**What needs to be done**. Transcribe exactly everything in the data below from the line containing "let ys := softmaxCells" down to the line containing "let ts := row.map", both lines included and nothing further.

**Data for review**.
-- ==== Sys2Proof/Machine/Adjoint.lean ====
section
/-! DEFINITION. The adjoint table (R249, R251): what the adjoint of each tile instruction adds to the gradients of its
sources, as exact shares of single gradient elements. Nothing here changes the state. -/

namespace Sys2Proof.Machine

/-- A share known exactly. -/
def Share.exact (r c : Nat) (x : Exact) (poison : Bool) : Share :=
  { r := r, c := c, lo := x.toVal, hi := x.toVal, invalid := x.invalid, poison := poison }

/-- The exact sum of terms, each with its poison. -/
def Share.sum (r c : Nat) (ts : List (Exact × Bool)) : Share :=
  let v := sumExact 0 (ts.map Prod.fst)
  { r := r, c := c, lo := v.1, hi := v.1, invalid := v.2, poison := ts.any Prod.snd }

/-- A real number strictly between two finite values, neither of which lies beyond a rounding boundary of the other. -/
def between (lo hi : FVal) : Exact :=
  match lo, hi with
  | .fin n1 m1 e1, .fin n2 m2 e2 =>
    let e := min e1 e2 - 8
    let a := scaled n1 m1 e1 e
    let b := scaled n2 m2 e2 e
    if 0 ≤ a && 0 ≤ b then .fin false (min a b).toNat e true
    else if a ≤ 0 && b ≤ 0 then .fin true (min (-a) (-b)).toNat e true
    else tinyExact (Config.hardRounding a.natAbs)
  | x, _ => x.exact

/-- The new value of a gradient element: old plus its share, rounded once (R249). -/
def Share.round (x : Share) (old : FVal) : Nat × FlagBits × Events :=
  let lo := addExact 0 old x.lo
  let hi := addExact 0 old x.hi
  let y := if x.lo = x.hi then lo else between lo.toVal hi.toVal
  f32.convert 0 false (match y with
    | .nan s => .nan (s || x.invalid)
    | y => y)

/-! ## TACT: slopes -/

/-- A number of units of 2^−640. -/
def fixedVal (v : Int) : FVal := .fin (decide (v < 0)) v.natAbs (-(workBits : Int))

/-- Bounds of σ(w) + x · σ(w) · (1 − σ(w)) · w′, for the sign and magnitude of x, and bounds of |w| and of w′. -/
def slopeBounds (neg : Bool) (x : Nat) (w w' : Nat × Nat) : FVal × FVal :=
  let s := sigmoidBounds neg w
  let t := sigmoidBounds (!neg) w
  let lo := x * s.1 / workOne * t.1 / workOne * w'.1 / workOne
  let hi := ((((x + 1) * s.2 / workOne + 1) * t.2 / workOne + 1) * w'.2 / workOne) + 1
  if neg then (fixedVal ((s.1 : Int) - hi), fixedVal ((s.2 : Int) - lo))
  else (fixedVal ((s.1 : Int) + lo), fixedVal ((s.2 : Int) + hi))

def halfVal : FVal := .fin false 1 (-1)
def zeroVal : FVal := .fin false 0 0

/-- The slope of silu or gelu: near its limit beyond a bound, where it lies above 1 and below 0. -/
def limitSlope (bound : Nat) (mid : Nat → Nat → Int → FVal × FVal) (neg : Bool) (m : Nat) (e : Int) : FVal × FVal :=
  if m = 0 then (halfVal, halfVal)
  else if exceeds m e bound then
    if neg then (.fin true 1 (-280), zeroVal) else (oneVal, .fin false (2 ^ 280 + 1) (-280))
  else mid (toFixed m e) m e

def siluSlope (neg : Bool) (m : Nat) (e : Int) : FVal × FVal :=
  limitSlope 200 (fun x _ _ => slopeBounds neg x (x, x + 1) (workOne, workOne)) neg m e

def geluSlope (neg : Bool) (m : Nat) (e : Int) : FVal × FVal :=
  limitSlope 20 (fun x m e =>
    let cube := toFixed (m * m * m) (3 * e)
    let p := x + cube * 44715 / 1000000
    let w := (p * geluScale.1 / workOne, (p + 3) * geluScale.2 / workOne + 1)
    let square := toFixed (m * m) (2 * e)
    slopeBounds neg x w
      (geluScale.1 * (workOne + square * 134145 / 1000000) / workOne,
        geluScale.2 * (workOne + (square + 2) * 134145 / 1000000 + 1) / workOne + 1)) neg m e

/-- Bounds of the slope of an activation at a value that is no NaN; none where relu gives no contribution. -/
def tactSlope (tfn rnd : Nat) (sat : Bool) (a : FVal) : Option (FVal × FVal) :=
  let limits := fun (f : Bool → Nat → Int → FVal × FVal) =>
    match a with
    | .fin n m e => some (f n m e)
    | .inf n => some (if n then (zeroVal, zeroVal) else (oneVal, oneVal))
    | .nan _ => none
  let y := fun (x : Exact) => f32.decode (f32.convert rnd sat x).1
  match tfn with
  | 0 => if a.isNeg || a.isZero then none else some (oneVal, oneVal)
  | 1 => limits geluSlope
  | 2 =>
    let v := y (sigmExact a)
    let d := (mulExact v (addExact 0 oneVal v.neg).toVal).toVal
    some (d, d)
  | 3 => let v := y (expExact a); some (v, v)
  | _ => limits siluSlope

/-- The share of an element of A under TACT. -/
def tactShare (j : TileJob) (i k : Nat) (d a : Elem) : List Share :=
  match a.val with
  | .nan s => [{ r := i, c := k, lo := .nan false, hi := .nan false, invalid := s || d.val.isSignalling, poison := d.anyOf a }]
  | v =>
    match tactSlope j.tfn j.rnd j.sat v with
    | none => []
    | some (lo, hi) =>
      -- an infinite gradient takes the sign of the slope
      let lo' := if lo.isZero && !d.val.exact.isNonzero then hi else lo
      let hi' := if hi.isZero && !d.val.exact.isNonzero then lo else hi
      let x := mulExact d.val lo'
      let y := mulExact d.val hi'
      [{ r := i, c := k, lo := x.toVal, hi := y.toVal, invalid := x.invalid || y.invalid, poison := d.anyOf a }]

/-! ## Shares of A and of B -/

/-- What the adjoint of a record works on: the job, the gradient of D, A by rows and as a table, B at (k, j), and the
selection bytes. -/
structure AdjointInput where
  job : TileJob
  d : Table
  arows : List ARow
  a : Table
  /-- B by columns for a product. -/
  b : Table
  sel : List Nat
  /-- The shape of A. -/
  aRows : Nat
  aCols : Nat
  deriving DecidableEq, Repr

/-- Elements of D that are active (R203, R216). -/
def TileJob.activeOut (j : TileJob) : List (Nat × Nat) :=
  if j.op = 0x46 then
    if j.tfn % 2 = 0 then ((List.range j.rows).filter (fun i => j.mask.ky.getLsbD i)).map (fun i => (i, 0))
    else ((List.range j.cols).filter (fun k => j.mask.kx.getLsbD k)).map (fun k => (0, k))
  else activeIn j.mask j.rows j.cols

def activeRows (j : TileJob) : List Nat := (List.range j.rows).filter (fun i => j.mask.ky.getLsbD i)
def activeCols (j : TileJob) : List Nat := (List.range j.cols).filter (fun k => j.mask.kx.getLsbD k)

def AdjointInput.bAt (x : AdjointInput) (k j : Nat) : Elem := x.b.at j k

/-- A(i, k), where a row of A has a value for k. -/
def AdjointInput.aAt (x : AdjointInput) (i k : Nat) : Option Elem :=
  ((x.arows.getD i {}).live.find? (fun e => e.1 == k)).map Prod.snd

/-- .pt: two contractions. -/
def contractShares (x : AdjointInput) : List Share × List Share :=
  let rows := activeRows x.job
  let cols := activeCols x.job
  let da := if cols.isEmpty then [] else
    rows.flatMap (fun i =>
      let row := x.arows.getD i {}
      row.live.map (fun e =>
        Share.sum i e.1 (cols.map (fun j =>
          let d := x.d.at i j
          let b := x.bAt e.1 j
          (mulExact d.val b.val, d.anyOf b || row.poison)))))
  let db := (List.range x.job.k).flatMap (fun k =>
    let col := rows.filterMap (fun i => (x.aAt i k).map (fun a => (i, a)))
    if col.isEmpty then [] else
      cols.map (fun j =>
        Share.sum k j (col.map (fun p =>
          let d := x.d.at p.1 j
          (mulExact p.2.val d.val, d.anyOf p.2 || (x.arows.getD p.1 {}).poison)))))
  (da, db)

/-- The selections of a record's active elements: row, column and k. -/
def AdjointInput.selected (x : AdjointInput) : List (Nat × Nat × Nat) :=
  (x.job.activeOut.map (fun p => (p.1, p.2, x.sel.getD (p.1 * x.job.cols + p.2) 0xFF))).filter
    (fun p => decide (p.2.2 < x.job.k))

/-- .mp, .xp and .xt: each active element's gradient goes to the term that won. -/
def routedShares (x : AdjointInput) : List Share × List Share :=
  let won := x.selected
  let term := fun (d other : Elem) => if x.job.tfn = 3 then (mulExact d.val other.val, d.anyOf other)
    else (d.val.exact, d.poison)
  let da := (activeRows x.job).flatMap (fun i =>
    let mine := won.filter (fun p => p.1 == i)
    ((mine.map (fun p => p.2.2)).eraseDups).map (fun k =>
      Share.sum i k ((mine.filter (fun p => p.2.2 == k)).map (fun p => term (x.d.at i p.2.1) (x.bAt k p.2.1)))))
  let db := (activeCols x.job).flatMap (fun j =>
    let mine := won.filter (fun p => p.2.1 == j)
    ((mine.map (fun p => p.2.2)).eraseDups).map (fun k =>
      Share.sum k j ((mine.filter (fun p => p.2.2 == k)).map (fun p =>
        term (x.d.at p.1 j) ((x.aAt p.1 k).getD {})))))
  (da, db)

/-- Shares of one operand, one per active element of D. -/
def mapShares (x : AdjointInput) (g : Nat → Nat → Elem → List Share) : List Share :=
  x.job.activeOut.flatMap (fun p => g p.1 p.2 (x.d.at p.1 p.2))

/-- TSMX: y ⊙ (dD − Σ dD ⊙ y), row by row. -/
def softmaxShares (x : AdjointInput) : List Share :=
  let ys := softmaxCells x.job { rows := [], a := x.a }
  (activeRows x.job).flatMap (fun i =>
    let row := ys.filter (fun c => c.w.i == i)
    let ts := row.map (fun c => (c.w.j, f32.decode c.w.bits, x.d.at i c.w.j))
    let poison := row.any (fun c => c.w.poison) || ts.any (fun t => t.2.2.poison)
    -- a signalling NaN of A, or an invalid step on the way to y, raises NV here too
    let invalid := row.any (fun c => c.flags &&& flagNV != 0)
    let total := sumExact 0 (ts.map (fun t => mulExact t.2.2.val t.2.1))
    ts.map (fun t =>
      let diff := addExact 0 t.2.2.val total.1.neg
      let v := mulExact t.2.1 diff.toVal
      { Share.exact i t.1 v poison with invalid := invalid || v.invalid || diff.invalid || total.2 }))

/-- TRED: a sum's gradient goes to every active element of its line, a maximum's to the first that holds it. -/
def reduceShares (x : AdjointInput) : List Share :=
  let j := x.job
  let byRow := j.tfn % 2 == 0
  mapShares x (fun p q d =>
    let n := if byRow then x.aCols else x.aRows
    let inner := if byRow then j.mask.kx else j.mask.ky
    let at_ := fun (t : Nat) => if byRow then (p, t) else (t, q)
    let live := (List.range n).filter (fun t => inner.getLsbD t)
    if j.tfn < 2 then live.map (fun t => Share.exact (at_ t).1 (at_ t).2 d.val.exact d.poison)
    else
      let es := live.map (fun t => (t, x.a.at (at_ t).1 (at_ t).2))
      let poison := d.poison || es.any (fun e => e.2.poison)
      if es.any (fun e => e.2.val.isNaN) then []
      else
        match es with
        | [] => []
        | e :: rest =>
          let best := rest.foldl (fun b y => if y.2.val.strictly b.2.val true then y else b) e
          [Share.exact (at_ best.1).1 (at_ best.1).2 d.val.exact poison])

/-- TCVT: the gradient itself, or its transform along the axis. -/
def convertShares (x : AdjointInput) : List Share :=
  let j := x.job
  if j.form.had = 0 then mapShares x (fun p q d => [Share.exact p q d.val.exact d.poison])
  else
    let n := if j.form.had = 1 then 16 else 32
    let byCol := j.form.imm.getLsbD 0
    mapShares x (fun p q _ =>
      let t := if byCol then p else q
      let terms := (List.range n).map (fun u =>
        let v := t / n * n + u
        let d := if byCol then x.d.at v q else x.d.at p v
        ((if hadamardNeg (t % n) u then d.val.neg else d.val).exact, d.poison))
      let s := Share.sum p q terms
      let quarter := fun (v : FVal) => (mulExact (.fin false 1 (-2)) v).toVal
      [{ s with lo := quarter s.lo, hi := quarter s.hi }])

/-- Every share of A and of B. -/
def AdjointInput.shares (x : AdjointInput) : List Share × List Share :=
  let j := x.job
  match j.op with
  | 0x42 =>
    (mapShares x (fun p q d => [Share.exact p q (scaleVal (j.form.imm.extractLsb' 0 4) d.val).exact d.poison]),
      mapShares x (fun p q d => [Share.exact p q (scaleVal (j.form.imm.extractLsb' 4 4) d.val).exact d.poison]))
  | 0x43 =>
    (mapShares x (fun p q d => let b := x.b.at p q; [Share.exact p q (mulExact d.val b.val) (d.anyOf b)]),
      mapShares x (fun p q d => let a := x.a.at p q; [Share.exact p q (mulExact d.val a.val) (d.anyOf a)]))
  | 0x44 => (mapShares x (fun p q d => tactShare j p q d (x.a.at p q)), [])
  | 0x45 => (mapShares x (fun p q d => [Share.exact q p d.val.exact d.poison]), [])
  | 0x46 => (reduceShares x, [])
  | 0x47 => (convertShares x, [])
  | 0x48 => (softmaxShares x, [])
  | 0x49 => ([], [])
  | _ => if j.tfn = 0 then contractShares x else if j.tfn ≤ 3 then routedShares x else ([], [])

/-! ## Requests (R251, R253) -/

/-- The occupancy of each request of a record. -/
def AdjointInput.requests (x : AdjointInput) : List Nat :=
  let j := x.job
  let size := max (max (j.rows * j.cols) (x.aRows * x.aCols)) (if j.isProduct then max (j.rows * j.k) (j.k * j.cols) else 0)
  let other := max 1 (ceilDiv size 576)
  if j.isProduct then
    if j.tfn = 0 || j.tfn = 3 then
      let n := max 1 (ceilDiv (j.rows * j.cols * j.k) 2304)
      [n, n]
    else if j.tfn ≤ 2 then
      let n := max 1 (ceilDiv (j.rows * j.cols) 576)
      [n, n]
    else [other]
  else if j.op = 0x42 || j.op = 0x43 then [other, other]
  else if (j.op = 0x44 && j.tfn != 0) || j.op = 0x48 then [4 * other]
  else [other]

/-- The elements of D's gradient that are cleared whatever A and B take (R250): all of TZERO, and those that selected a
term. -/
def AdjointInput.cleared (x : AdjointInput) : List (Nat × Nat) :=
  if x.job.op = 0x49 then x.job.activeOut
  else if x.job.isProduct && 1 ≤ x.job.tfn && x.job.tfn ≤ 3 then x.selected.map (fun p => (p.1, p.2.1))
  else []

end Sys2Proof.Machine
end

**Answer to this task**.
  let ys := softmaxCells x.job { rows := [], a := x.a }
  (activeRows x.job).flatMap (fun i =>
    let row := ys.filter (fun c => c.w.i == i)
    let ts := row.map (fun c => (c.w.j, f32.decode c.w.bits, x.d.at i c.w.j))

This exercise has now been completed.